Election Fraud


The data are observations on the difference between Democratic and Republican vote counts, by (a) absentee ballot and (b) voting machine, for 21 elections in Philadelphia's senatorial districts over the last 10 years.




A data frame with 21 observations on the following 2 variables.


Democratic minus Republican vote count by absentee ballot


Democratic minus Republican vote count by voting machine


In a special election to fill a Pennsylvania State Senate seat in 1993, the Democrat, William Stinson, received 19,127 machine–counted votes and the Republican, Bruce Marks, received 19,691. In addition, there were 1,391 absentee ballots for Stinson and 366 absentee ballots for Marks, so that the total tally showed Stinson the winner by 461 votes.

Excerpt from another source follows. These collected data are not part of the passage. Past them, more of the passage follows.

-- ==== Sys2Proof/Machine/LinkOps.lean ====
section
/-! DEFINITION. What leaves on Caravan under credits, and the dirty-tile bitmap: the operations that the data path shares with the
twin pair (11_twin_pair.md R337, R341–R344, R357). -/

set_option autoImplicit false

namespace Sys2Proof.Machine

/-! ### Caravan -/

/-- A packet leaves on Caravan while the link is up. -/
def State.car (s : State) (typ tag : Nat) (words : List Nat) : State :=
  if s.bit F.CAR_STS.LINK_UP then s.emit (.caravan ⟨typ, tag, words⟩) else s

/-- A packet has arrived from Caravan (Table 18.7). -/
def State.carGot (s : State) : State := s.when (s.bit F.CAR_STS.LINK_UP) (fun s => s.pcEvent 11 2 1)

/-- A credited packet leaves once a credit of its class is held, in order within the class (R343, R344). -/
def State.carSend (s : State) (k : Nat) (o : Output) : State :=
  if s.bit F.CAR_STS.LINK_UP then
    if 0 < sget 0 s.tw.cred k ∧ !(s.tw.waits.any (fun w => w.1 == k)) then
      { s.emit o with tw.cred := smod 0 s.tw.cred k (fun n => n - 1) }
    else { s with tw.waits := s.tw.waits ++ [(k, o)] }
  else s

/-- Credits return from the twin, and packets that waited leave (R343). -/
def State.carCredits (s : State) (f m p r : Nat) : State :=
  let add := fun (c : Sparse Nat) (x : Nat × Nat) => smod 0 c x.1 (fun n => n + x.2)
  let w := s.tw.waits
  let s := { s with tw.cred := [(0, f), (1, m), (2, p), (3, r)].foldl add s.tw.cred, tw.waits := [] }
  w.foldl (fun s (x : Nat × Output) => s.carSend x.1 x.2) s

/-- CRD returns credits to the twin (Table 11.4); nothing is sent for none. -/
def State.crd (s : State) (f m p r : Nat) : State := if f + m + p + r = 0 then s else s.car 0x04 0 [f, m, p, r]

/-- Share of a pool at the applied admission level (Table 1.6). -/
def poolShare (pool lvl : Nat) : Nat := pool * (4 - lvl) / 4

/-- Class-F credits that the twin may hold at the applied level (R42). -/
def State.fwdShare (s : State) : Nat := poolShare s.rt.fwdPool (s.get F.RT_STS.APPLIED_LVL)

/-- A class-F credit returns, unless the applied level keeps it back (R42). -/
def State.fwdReturn (s : State) : State :=
  if s.fwdShare < s.tw.fwdOut then { s with tw.fwdOut := s.tw.fwdOut - 1 } else s.crd 1 0 0 0

/-- A lower level grants class-F credits again (R42). -/
def State.fwdGrant (s : State) : State :=
  if s.tw.hello.isSome && decide (s.tw.fwdOut < s.fwdShare) then
    { s.crd (s.fwdShare - s.tw.fwdOut) 0 0 0 with tw.fwdOut := s.fwdShare }
  else s

/-- The pair is attached, no failover runs, and the twin has been admitted: writes and commands are mirrored (R337, R359). -/
def State.mirroring (s : State) : Bool := s.bit F.CAR_STS.PAIRED && s.tw.admitted

/-- The link to an admitted twin stands: packets can be exchanged with it. -/
def State.twinUp (s : State) : Bool := s.mirroring && !s.bit F.CAR_STS.FAILOVER

/-- Send a line to the twin as an MWR on a mirror credit (R134, R135); during a failover it waits with the others. -/
def State.sendMwr (s : State) (line : Nat) (d : Line) (poison : Bool) : Nat × State :=
  let q := s.tw.mirSeq
  let s := { s with tw.mirSeq := q + 1, tw.mwr := s.tw.mwr ++ [(q, line)] }
  (q, if s.twinUp then (s.bump R.CAR_MIR_CNT).carSend 1 (.caravan ⟨0x20, q, [poison.toNat, line, d.toNat]⟩) else s)

/-! ### The dirty-tile bitmap and the fence list (R357, R358) -/

/-- CAR_BMAP_LO and CAR_BMAP_HI count the bits set. -/
def State.bmapShow (s : State) : State :=
  (s.wrN R.CAR_BMAP_LO s.tw.bmap.length).wrN R.CAR_BMAP_HI (s.tw.bmap.length / 2 ^ 32 % 2)

/-- Set a tile's bit. -/
def State.bmapSet (s : State) (t : Nat) : State :=
  if s.tw.bmapOn then { s with tw.bmap := setIns t s.tw.bmap }.bmapShow else s

/-- A tile enters the fence list; on overflow the list becomes invalid (R358). -/
def State.flistAdd (s : State) (t : Nat) : State :=
  if s.tw.flist.contains t then s
  else if s.tw.flist.length ≥ 65536 then { s.setBit F.CAR_STS.FLIST_VALID false with tw.flist := [] }
  else if s.bit F.CAR_STS.FLIST_VALID then { s with tw.flist := setIns t s.tw.flist } else s

/-- A discard or poison command has touched a tile: its bit, and while fenced the fence list. -/
def State.touched (s : State) (t : Nat) : State :=
  let s := s.bmapSet t
  if s.bit F.CAR_STS.FENCED then s.flistAdd t else s

end Sys2Proof.Machine
end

The large disparity between the machine–counted and absentee votes, and the resulting reversal of the outcome due to the absentee ballots caused some concern about possible illegal influence on the absentee votes. To see whether the discrepancy in absentee votes was larger than could be explained by chance, an econometrician considered the data given in this data frame (read from a graph in The New York Times, 11 April 1994).


Ramsey, F.L. and Schafer, D.W. (2002). The Statistical Sleuth: A Course in Methods of Data Analysis (2nd ed), Duxbury.